Patients and methods: Several fresh chicken tenderloins were embedded as target lesions in the submucosal layer of an isolated porcine stomach. The stomach was fixed to a plate with nails, and was placed in a tub filled with water. The primary endpoint was feasibility of the newly developed model for EUS-FNA training, evaluated as follows: 1) visualization of the target lesion with blinding for lesion location; 2) penetrability of the needle; 3) sampling rate of macroscopic specimen; and 4) ROSE capability. Secondary endpoints were its durability and utility for multiple EUS-FNA procedures during EUS-FNA training, and the ease and cost of preparing the model.
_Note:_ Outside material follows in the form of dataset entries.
/-- PWR_DOM_SEL (R732). -/
def PWR_DOM_SEL : Reg := ⟨0x4000, .rw, 0x0, .none, [fdr 4 0 0 22]⟩

/-- PWR_DOM_STATUS (R732). -/
def PWR_DOM_STATUS : Reg := ⟨0x4004, .hw, 0x0, .one 0x4000, [fd 27 16, fd 8 8, fd 5 4, fd 2 0]⟩

/-- PWR_SUMMARY (R732). -/
def PWR_SUMMARY : Reg := ⟨0x4008, .hw, 0x0, .none, [fd 22 0]⟩

/-- PWR_CAB_IDLE (R732). -/
def PWR_CAB_IDLE : Reg := ⟨0x4010, .st, 0x100, .none, [fdr 15 0 16 65535]⟩

/-- PWR_WAKE (R732). -/
def PWR_WAKE : Reg := ⟨0x4014, .st, 0x0, .none, [fd 5 5, fd 4 1, fd 0 0]⟩

/-- PWR_VIN (R732). -/
def PWR_VIN : Reg := ⟨0x4020, .hw, 0x0, .none, [fd 31 16, fd 15 0]⟩

/-- PWR_TJ (R732). -/
def PWR_TJ : Reg := ⟨0x4024, .hw, 0x0, .none, [fd 15 0]⟩

/-- PWR_VIO (R732). -/
def PWR_VIO : Reg := ⟨0x4028, .hw, 0x0, .none, [fd 15 0]⟩

/-- PWR_ENTRIES (R732). -/
def PWR_ENTRIES : Reg := ⟨0x4040, .rc, 0x0, .one 0x4000, [fd 31 0]⟩

/-- PWR_WAKES (R732). -/
def PWR_WAKES : Reg := ⟨0x4044, .rc, 0x0, .one 0x4000, [fd 31 0]⟩

/-- PWR_REPLAYS (R732). -/
def PWR_REPLAYS : Reg := ⟨0x4048, .rc, 0x0, .one 0x4000, [fd 31 0]⟩

/-- PWR_LOST (R732). -/
def PWR_LOST : Reg := ⟨0x404C, .rc, 0x0, .one 0x4000, [fd 31 0]⟩

/-- PWR_REFUSED_CNT (R732). -/
def PWR_REFUSED_CNT : Reg := ⟨0x4050, .rc, 0x0, .none, [fd 31 0]⟩

/-- PWR_ACC_OFF (R732). -/
def PWR_ACC_OFF : Reg := ⟨0x4054, .rc, 0x0, .one 0x4000, [fd 31 0]⟩

/-- PWR_WAKE_MAX (R732). -/
def PWR_WAKE_MAX : Reg := ⟨0x4058, .rc, 0x0, .one 0x4000, [fd 15 0]⟩

/-- TIME_CTL (R533). -/
def TIME_CTL : Reg := ⟨0x8000, .st, 0x42, .none, [fdr 15 8 0 127, fd 6 6, fd 5 5, fdr 4 3 0 2, fdr 2 1 0 2, fd 0 0]⟩

/-- TIME_JUMP (R533). -/
def TIME_JUMP : Reg := ⟨0x8004, .st, 0x3E8, .none, [fdr 23 0 100 10000000]⟩

/-- TIME_SERVO (R533). -/
def TIME_SERVO : Reg := ⟨0x8008, .st, 0x4D00B3, .none, [fd 31 16, fd 15 0]⟩

/-- TIME_FLIM (R533). -/
def TIME_FLIM : Reg := ⟨0x800C, .st, 0x186A0, .none, [fdr 17 0 1000 150000]⟩

/-- TIME_LOCK (R533). -/
def TIME_LOCK : Reg := ⟨0x8010, .st, 0x4080064, .none, [fdr 31 24 1 255, fdr 23 16 1 255, fdr 15 0 1 65535]⟩

/-- TIME_ASYM (R533). -/
def TIME_ASYM : Reg := ⟨0x8014, .st, 0x0, .none, [fd 31 0]⟩

/-- TIME_MSG (R533). -/
def TIME_MSG : Reg := ⟨0x8018, .st, 0x0, .none, [fdr 7 0 (-4) 4]⟩

/-- TIME_IP (R533). -/
def TIME_IP : Reg := ⟨0x801C, .st, 0x0, .none, [fd 31 0]⟩

/-- TIME_STATE (R533). -/
def TIME_STATE : Reg := ⟨0x8030, .hw, 0x0, .none, [fd 15 8, fd 2 0]⟩

/-- TIME_OFFSET (R533). -/
def TIME_OFFSET : Reg := ⟨0x8034, .hw, 0x0, .none, [fd 31 0]⟩

/-- TIME_RATE (R533). -/
def TIME_RATE : Reg := ⟨0x8038, .hw, 0x0, .none, [fd 31 0]⟩

/-- TIME_SLEW_LEFT_LO (R533). -/
def TIME_SLEW_LEFT_LO : Reg := ⟨0x803C, .hw, 0x0, .none, [fd 31 0]⟩

/-- TIME_SLEW_LEFT_HI (R533). -/
def TIME_SLEW_LEFT_HI : Reg := ⟨0x8040, .hw, 0x0, .none, [fd 31 0]⟩

/-- TIME_BT_LO (R533). -/
def TIME_BT_LO : Reg := ⟨0x8044, .hw, 0x0, .none, [fd 31 0]⟩

/-- TIME_BT_HI (R533). -/
def TIME_BT_HI : Reg := ⟨0x8048, .hw, 0x0, .none, [fd 31 0]⟩

/-- TIME_MPD (R533). -/
def TIME_MPD : Reg := ⟨0x804C, .hw, 0x0, .none, [fd 31 0]⟩

/-- TIME_GM_LO (R533). -/
def TIME_GM_LO : Reg := ⟨0x8050, .hw, 0x0, .none, [fd 31 0]⟩

/-- TIME_GM_HI (R533). -/
def TIME_GM_HI : Reg := ⟨0x8054, .hw, 0x0, .none, [fd 31 0]⟩

/-- TIME_PTP_RX (R533). -/
def TIME_PTP_RX : Reg := ⟨0x8060, .rc, 0x0, .none, [fd 31 0]⟩

/-- TIME_PTP_EARLY (R533). -/
def TIME_PTP_EARLY : Reg := ⟨0x8064, .rc, 0x0, .none, [fd 31 0]⟩

/-- TIME_PTP_BAD (R533). -/
def TIME_PTP_BAD : Reg := ⟨0x8068, .rc, 0x0, .none, [fd 31 0]⟩

/-- TIME_REFUSED (R533). -/
def TIME_REFUSED : Reg := ⟨0x806C, .rc, 0x0, .none, [fd 31 0]⟩

/-- TIME_STEPS (R533). -/
def TIME_STEPS : Reg := ⟨0x8070, .rc, 0x0, .none, [fd 31 0]⟩

/-- HOST_CTL (R646). -/
def HOST_CTL : Reg := ⟨0xC000, .rw, 0x0, .none, [fd 2 2, fd 1 1, fd 0 0]⟩

/-- HOST_DB_POLL (R646). -/
def HOST_DB_POLL : Reg := ⟨0xC004, .rw, 0x7D0, .none, [fdr 15 0 500 50000]⟩

/-- HOST_WDT (R646). -/
def HOST_WDT : Reg := ⟨0xC008, .rw, 0x64, .none, [fdr 15 0 1 65535]⟩

/-- HOST_DB_BASE_LO (R646). -/
def HOST_DB_BASE_LO : Reg := ⟨0xC010, .rw, 0x0, .none, [fd 31 12]⟩

/-- HOST_DB_BASE_HI (R646). -/
def HOST_DB_BASE_HI : Reg := ⟨0xC014, .rw, 0x0, .none, [fd 31 0]⟩

/-- HOST_STATUS (R646). -/
def HOST_STATUS : Reg := ⟨0xC018, .hw, 0x0, .none, [fd 10 8, fd 6 4, fd 2 2, fd 1 1, fd 0 0]⟩

/-- HOST_RING_SEL (R646). -/
def HOST_RING_SEL : Reg := ⟨0xC020, .rw, 0x0, .none, [fdr 9 8 0 2, fd 5 0]⟩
Results: Six endoscopists (1 expert, 5 trainees) attempted EUS-FNA procedures using this model. The target lesion could be identified clearly, and EUS-FNA could be performed with realistic resistance felt. In addition, rapid on-site evaluation could be easily achieved. Based on 10 needlings by each endoscopist, adequate specimens for histology could be macroscopically taken with an average 85 % success rate. Visibility and maneuverability were maintained throughout all needlings. Preparation time for this model was less than 30 minutes with a total cost of $ 22.

Conclusions: An easy-to-use and inexpensive training model with a realistic feel of needling was created. This model can potentially enable beginners to practice safe and effective EUS-FNA procedures.